● **Directions for this task**
The word "toSpur" marks the lines to report; pull each of them from the listing.
━━━━━━━━
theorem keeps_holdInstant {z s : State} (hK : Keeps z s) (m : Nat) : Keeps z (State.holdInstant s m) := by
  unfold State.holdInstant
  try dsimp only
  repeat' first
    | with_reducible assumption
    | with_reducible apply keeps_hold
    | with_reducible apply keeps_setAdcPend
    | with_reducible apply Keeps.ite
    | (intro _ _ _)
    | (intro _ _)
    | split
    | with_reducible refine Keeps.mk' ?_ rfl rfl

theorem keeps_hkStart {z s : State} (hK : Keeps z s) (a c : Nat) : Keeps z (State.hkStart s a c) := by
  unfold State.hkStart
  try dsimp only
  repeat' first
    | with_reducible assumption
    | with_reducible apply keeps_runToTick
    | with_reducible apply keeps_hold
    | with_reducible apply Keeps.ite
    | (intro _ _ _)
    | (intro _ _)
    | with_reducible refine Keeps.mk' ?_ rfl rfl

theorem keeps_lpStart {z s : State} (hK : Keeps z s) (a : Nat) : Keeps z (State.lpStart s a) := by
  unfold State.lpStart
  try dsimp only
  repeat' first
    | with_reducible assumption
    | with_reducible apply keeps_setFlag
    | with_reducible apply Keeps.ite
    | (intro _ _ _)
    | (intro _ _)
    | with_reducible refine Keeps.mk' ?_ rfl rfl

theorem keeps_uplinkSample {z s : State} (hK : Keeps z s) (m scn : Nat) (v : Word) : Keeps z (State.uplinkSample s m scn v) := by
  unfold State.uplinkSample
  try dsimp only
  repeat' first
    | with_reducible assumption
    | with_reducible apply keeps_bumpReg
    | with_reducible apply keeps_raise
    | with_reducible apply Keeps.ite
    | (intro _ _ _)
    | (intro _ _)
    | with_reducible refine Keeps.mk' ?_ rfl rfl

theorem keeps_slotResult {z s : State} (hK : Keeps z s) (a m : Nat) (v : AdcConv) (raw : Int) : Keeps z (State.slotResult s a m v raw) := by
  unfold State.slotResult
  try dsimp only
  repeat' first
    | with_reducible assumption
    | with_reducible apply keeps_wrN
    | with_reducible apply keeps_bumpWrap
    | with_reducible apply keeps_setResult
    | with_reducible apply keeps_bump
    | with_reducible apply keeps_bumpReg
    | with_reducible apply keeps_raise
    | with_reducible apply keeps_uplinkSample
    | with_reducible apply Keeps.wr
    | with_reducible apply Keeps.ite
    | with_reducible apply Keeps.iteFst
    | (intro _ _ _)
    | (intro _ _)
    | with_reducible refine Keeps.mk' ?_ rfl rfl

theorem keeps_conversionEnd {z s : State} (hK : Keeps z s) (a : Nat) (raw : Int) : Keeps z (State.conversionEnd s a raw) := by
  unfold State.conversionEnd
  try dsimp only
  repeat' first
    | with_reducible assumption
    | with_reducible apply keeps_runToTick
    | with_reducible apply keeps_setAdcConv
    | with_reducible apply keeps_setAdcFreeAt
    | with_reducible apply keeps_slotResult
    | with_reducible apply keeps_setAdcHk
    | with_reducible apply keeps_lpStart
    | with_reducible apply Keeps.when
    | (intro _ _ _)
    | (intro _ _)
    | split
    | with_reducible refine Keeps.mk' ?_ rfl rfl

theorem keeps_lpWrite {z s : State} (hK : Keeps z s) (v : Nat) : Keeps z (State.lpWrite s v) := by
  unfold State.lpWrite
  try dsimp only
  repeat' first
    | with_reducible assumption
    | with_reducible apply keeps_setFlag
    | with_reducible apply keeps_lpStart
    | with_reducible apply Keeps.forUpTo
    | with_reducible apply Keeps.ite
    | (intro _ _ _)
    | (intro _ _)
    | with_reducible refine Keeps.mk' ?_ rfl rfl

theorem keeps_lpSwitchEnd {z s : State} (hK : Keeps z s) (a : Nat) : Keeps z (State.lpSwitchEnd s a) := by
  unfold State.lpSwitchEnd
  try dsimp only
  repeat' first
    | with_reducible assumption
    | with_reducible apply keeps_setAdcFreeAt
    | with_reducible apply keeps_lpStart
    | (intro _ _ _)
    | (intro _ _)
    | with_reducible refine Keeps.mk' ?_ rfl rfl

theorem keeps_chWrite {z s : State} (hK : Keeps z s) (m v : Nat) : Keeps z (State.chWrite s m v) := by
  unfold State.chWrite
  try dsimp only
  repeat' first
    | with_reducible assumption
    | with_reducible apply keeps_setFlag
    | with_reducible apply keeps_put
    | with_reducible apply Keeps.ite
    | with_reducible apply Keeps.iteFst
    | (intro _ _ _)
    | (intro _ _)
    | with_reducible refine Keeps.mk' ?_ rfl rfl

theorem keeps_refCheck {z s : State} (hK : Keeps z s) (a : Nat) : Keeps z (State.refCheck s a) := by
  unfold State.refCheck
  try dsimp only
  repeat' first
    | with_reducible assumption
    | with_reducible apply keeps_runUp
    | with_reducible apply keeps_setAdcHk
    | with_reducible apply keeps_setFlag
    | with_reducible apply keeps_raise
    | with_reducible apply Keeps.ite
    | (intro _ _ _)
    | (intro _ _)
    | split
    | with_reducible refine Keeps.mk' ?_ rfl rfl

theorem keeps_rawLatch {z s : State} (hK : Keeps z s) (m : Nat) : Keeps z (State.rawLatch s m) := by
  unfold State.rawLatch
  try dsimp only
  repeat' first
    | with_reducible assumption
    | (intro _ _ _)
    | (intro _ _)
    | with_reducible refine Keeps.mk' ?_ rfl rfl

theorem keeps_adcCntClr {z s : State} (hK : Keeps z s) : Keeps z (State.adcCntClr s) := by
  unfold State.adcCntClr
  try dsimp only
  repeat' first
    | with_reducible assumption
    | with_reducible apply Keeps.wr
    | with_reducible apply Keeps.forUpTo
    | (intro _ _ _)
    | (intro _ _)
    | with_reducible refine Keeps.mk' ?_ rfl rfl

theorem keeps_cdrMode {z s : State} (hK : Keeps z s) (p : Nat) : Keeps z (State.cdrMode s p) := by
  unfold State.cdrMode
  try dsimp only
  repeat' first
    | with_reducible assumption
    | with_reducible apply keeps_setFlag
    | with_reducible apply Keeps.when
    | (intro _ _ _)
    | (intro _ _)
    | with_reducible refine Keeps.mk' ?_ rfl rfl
━━━━━━━━
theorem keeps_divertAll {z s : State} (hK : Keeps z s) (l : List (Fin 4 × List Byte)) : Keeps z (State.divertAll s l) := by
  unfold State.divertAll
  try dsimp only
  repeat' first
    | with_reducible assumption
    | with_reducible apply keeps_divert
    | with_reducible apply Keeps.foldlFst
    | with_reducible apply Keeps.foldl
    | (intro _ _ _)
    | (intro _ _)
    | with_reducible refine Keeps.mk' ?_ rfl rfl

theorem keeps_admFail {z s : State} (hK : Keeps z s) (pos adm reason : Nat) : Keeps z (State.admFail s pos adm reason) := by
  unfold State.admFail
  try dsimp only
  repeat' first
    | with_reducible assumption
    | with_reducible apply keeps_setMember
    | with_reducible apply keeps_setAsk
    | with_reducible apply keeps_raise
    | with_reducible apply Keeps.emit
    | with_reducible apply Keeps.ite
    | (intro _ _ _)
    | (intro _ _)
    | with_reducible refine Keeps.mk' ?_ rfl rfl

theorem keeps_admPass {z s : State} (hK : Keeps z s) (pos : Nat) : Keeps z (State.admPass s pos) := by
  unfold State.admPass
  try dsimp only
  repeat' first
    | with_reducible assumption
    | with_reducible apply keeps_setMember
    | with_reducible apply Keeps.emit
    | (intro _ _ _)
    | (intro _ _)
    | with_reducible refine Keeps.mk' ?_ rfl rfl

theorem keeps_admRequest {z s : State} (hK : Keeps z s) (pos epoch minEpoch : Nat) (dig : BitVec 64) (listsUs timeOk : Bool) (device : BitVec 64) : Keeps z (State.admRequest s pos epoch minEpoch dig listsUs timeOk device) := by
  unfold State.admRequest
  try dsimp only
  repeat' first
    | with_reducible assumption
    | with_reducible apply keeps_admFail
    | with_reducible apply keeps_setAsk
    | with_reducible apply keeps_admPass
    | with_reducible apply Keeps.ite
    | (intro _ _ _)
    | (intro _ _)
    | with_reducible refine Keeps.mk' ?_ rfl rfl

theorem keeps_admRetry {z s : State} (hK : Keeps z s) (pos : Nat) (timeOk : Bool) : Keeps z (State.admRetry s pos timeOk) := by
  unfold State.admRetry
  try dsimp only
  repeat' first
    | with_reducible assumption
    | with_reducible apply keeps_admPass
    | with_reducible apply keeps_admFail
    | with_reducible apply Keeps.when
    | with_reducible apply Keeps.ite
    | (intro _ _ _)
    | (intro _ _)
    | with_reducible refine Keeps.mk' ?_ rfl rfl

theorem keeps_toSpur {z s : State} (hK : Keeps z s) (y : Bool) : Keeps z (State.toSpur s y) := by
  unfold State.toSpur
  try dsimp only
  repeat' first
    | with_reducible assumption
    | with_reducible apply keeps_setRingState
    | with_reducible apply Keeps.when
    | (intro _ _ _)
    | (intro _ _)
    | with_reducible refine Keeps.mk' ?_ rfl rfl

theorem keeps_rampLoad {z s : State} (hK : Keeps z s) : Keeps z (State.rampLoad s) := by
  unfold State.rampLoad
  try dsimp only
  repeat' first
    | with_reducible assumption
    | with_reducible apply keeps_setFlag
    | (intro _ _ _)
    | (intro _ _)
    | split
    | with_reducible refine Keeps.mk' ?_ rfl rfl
━━━━━━━━
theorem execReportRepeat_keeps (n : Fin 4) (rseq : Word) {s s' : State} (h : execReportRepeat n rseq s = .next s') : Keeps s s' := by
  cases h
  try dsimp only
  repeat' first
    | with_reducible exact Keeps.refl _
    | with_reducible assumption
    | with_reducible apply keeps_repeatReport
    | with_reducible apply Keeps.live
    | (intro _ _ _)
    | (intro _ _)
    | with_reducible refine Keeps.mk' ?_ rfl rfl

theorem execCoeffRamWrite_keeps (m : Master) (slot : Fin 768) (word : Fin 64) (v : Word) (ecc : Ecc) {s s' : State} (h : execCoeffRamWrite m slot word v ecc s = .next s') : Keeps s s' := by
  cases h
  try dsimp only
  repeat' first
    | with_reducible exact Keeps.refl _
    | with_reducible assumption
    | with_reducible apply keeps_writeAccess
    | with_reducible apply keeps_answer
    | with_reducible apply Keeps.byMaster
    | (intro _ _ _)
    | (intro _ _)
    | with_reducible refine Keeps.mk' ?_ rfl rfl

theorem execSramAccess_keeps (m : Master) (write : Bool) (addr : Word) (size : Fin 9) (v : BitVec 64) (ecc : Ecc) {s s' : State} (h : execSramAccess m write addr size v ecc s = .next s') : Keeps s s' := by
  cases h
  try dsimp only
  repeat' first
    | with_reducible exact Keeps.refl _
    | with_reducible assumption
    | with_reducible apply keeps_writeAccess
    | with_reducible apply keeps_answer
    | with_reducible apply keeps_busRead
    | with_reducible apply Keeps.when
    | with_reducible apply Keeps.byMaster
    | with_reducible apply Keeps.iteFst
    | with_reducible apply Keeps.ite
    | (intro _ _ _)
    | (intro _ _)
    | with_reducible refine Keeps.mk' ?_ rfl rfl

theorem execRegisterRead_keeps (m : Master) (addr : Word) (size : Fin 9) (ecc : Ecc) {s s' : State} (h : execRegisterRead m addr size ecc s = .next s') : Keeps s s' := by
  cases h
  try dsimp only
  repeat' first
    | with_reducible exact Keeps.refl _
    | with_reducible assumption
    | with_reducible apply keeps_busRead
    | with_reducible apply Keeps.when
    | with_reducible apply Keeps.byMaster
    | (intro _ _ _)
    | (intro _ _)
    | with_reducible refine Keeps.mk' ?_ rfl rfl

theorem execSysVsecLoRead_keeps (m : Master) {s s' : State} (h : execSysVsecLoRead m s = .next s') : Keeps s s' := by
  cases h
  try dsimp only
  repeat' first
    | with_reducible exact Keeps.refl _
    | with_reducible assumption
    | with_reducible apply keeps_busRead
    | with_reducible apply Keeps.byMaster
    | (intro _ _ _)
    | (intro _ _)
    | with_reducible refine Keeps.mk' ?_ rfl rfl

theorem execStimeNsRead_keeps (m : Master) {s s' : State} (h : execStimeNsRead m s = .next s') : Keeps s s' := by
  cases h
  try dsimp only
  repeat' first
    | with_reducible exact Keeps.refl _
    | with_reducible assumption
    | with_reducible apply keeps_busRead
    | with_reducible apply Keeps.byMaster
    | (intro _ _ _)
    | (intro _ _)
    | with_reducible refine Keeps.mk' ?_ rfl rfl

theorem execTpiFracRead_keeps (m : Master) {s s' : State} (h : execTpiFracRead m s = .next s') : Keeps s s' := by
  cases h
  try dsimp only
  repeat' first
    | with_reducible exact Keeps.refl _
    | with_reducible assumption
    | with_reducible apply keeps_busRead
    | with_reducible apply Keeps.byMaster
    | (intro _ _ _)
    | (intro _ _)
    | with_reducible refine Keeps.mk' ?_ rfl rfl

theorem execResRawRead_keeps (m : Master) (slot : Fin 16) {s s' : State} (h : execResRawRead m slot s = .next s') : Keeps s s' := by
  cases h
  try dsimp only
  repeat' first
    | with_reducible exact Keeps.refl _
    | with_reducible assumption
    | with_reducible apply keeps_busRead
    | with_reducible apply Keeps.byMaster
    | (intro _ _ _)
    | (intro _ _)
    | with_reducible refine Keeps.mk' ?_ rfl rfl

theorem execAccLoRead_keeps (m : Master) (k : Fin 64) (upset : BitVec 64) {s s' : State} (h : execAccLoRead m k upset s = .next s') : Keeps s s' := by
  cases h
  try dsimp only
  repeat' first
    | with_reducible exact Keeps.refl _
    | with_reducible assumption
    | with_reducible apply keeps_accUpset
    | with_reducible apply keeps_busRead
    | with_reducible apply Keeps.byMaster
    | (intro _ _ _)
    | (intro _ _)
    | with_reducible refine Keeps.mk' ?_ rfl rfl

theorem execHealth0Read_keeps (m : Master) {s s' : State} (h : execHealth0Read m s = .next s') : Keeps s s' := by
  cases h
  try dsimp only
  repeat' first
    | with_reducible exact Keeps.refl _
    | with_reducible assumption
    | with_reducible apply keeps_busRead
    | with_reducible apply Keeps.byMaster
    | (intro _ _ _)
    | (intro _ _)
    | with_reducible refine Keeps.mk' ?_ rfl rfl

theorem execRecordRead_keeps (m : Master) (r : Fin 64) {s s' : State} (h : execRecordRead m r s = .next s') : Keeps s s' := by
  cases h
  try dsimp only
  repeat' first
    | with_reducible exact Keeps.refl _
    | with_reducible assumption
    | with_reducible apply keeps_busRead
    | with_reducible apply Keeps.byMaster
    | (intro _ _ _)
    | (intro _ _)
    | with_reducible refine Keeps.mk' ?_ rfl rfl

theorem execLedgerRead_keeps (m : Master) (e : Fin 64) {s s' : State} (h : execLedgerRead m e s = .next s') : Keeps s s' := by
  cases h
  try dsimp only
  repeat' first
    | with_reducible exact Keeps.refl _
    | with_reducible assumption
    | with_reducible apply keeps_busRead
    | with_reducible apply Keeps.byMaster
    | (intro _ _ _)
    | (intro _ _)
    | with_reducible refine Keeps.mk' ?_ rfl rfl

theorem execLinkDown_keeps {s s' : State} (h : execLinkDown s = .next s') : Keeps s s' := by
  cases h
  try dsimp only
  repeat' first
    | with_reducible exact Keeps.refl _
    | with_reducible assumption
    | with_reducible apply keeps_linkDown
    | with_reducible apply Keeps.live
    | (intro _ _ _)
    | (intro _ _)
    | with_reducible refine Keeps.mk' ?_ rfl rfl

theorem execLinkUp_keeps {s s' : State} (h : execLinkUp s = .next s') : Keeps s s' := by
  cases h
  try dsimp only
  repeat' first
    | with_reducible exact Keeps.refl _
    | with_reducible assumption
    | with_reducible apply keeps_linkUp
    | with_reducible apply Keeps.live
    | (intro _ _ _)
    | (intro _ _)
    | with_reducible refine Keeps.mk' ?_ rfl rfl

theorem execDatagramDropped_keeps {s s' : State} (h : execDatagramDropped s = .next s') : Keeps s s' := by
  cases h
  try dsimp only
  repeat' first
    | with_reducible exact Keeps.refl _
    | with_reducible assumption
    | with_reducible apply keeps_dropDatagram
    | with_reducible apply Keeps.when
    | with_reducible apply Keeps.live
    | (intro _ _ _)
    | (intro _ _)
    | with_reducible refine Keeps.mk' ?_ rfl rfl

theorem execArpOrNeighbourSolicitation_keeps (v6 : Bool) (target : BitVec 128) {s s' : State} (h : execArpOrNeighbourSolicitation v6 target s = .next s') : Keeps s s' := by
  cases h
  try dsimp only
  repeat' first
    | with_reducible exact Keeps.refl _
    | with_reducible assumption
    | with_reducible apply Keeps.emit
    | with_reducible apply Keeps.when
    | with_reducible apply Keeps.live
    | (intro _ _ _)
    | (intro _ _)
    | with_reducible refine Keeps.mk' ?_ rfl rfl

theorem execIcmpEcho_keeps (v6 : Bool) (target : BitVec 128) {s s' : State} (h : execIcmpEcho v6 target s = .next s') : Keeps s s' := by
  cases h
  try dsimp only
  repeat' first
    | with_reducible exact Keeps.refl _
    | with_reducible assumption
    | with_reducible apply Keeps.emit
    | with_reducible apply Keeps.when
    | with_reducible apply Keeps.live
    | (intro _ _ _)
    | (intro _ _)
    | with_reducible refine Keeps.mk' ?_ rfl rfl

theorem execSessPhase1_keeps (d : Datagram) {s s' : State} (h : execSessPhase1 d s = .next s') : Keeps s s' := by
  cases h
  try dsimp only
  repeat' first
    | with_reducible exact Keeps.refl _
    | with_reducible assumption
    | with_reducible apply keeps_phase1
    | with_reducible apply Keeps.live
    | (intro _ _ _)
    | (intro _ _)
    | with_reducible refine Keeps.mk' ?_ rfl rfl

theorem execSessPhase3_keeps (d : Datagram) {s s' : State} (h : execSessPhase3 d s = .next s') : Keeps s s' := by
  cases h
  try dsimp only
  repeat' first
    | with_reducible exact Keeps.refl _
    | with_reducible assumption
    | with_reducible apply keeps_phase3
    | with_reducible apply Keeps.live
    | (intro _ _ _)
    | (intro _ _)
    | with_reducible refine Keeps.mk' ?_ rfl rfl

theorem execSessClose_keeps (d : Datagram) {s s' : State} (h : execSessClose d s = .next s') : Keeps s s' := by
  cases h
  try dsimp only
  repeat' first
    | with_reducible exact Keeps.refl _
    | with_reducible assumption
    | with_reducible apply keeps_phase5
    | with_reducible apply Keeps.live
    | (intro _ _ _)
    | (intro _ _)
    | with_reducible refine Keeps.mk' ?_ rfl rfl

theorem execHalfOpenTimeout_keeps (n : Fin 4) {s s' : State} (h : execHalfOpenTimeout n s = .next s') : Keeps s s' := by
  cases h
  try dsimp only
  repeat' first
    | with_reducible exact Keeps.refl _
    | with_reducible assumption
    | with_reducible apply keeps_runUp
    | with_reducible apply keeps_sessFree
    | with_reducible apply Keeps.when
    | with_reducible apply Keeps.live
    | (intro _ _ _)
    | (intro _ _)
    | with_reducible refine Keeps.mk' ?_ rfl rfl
━━━━━━━━
● **Output of the exercise**
theorem keeps_toSpur {z s : State} (hK : Keeps z s) (y : Bool) : Keeps z (State.toSpur s y) := by
  unfold State.toSpur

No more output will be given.